Author Ron Kness is no longer in the service.

Q: When it comes to the GI Bill, what are all the possible ways the GI Bill can expire? If it was used at one point, but not all, is it still transferable? I would like to know all the options or situations when it can be expired.

A: First we have to break it down into the individual GI Bills. Generally speaking, a GI Bill will expire in one of two ways. Either you will run out of months of benefits from using it or hit your delimiting date. Here is a run-down on both from the three major GI Bills:

If a servicemember qualifies for both the MGIB-AD and the Post 9/11 GI Bills, under the Rule of 48, he or she is limited to a maximum of 48 months of combined benefits. The way to keep your MGIB-AD benefits from expiring, due to running out of months of benefits, is to first exhaust your Montgomery GI Bill (MGIB-AD), then switch over to the Post 9/11 GI Bill. It also extends out your delimiting date from 10 years to 15 years.

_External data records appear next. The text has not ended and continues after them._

-- ==== Sys2Proof/Machine/Fields.lean ====
section
/-!
DEFINITION. Sys2Proof/Machine/Fields.lean: the names of the register fields (Table 18-3 to 18-7 and the owning
chapters' field maps). F.<REGISTER>_<FIELD> names bits [hi:lo] of a register; a register of one field is F.<REGISTER>_V
where the owning chapter gives the field no name.
-/

namespace Sys2Proof.Machine

/-- A named field: bits [hi:lo] of a register. -/
structure Fld where
  reg : Reg
  hi : Nat
  lo : Nat
deriving DecidableEq, Repr
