/-- The fault message that 64 bytes spell. -/
def FaultMsg.parse (b : List Byte) : FaultMsg :=
  { ctype := leAt b 0 1, hold := leAt b 1 1, cause := leAt b 2 2, job := leAt b 4 4, chip := leAt b 8 4, inc := leAt b 12 2
    attempt := leAt b 14 2, step := leAt b 16 4, origin := leAt b 20 4, serial := leAt b 24 8, host := leAt b 32 4, index := leAt b 36 1 }

/-- The key of a flooded message: its bytes 0 to 31 (R410). -/
def FaultMsg.key (m : FaultMsg) : FaultMsg := { m with host := 0, index := 0 }

/-- The packet of a fault message: KNELL on VC 7, CONTROL on VC 5 (R410). -/
def FaultMsg.packet (m : FaultMsg) (d : Dev) (dst hops : Nat) (flooded : Bool) : Packet :=
  { ptype := if m.ctype = 0x30 then 9 else 0x0A, isLocal := flooded, dst := dst, src := d.chip, hops := hops, len := 64
    vc := if m.ctype = 0x30 then 7 else 5, data := m.bytes }

/-- Bits [31:0] of the image's JOB_ID (R410). -/
def Dev.job (d : Dev) : Nat := (d.img.inForce.map (·.jobId)).getD 0 % 2 ^ 32

/-- The device's own part serial (R472). -/
def Dev.serial (d : Dev) : Nat := d.get F.BOOT_PART_SERIAL_V

/-- Enter a key in the table of 64 keys, which replaces its oldest entry (R410). -/
def Dev.noteKey (d : Dev) (m : FaultMsg) : Dev :=
  let ks := d.flt.keys.filter (fun k => k.1 ≠ m.key) ++ [(m.key, d.beat)]
  { d with flt := { d.flt with keys := ks.drop (ks.length - 64) } }

/-- The key was seen in the last 65,536 beats (R410). -/
def Dev.keySeen (d : Dev) (m : FaultMsg) : Bool :=
  d.flt.keys.any (fun k => k.1 = m.key && d.beat < k.2 + 65536)

/-- Flood a message of this device on every UP port with HOPS = TTL (R410). -/
def Dev.flood (d : Dev) (m : FaultMsg) : Dev :=
  let d := d.noteKey m
  d.each d.upPorts (fun d n => d.enqueue n (m.packet d 0 (atLeast1 (d.get F.FAB_CFG_TTL)) true))

/-- Send a routed fault message to a chip (R410); nothing goes to a chip that a knell has named (R417). -/
def Dev.sendRouted (d : Dev) (m : FaultMsg) (dst : Nat) : Dev :=
  if d.flt.refused.contains dst then d else d.sendPacket (m.packet d dst (atLeast1 (d.get F.FAB_CFG_TTL)) false) none

/-- A fault message of this device about a chip. -/
def Dev.message (d : Dev) (ctype chip inc serial : Nat) : FaultMsg :=
  { ctype := ctype, job := d.job, chip := chip, inc := inc, serial := serial, origin := d.chip, step := 0 }

/-- STATE of FLT_STATUS. -/
def Dev.fltState (d : Dev) : Nat := d.get F.FLT_STATUS_STATE

/-- The device is REWINDING, HELD or READY. -/
def Dev.rewindStates (d : Dev) : Bool := d.fltState = 1 || d.fltState = 2 || d.fltState = 3

/-- FLT_HOLDS shows the holds outstanding (R409). -/
def Dev.showHolds (d : Dev) : Dev := d.putD F.FLT_HOLDS_N (min 255 d.flt.holds.length)

/-- A HELD device with no hold becomes READY and writes RESUMABLE (R409). -/
def Dev.maybeReady (d : Dev) : Dev :=
  if d.fltState = 2 && d.flt.holds.isEmpty then (d.putD F.FLT_STATUS_STATE 3).recordOnly .resumable (devSource 0) [] else d

/-- Take a hold (R409): cancelled by a removal that came before it within 65,536 beats; a READY device returns to HELD. -/
def Dev.addHold (d : Dev) (h : Hold) : Dev :=
  if d.flt.early.any (fun e => e.1 = h && d.beat < e.2 + 65536) then
    { d with flt := { d.flt with early := d.flt.early.filter (fun e => e.1 ≠ h) } }
  else
    let d := if d.flt.holds.contains h then d else
      { d with flt := { d.flt with holds := d.flt.holds ++ [h]
                                   holdSince := if h.repair then d.flt.holdSince else d.flt.holdSince ++ [(h.chip, d.beat)] } }
    let d := if d.fltState = 3 then d.putD F.FLT_STATUS_STATE 2 else d
    d.showHolds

With any of the GI Bills, your delimiting date is based upon your discharge date. If you get re-called to active duty service, it will extend out your delimiting date from your new discharge date.

In regard to the transferability part, the Post 9/11 GI Bill is the only one having a transfer option. You can only transfer up to the number of months of benefit you have left, but you have to make the transfer while you are still serving. After you are discharged, it is too late. Well I think that about covers all the ways that I can think of.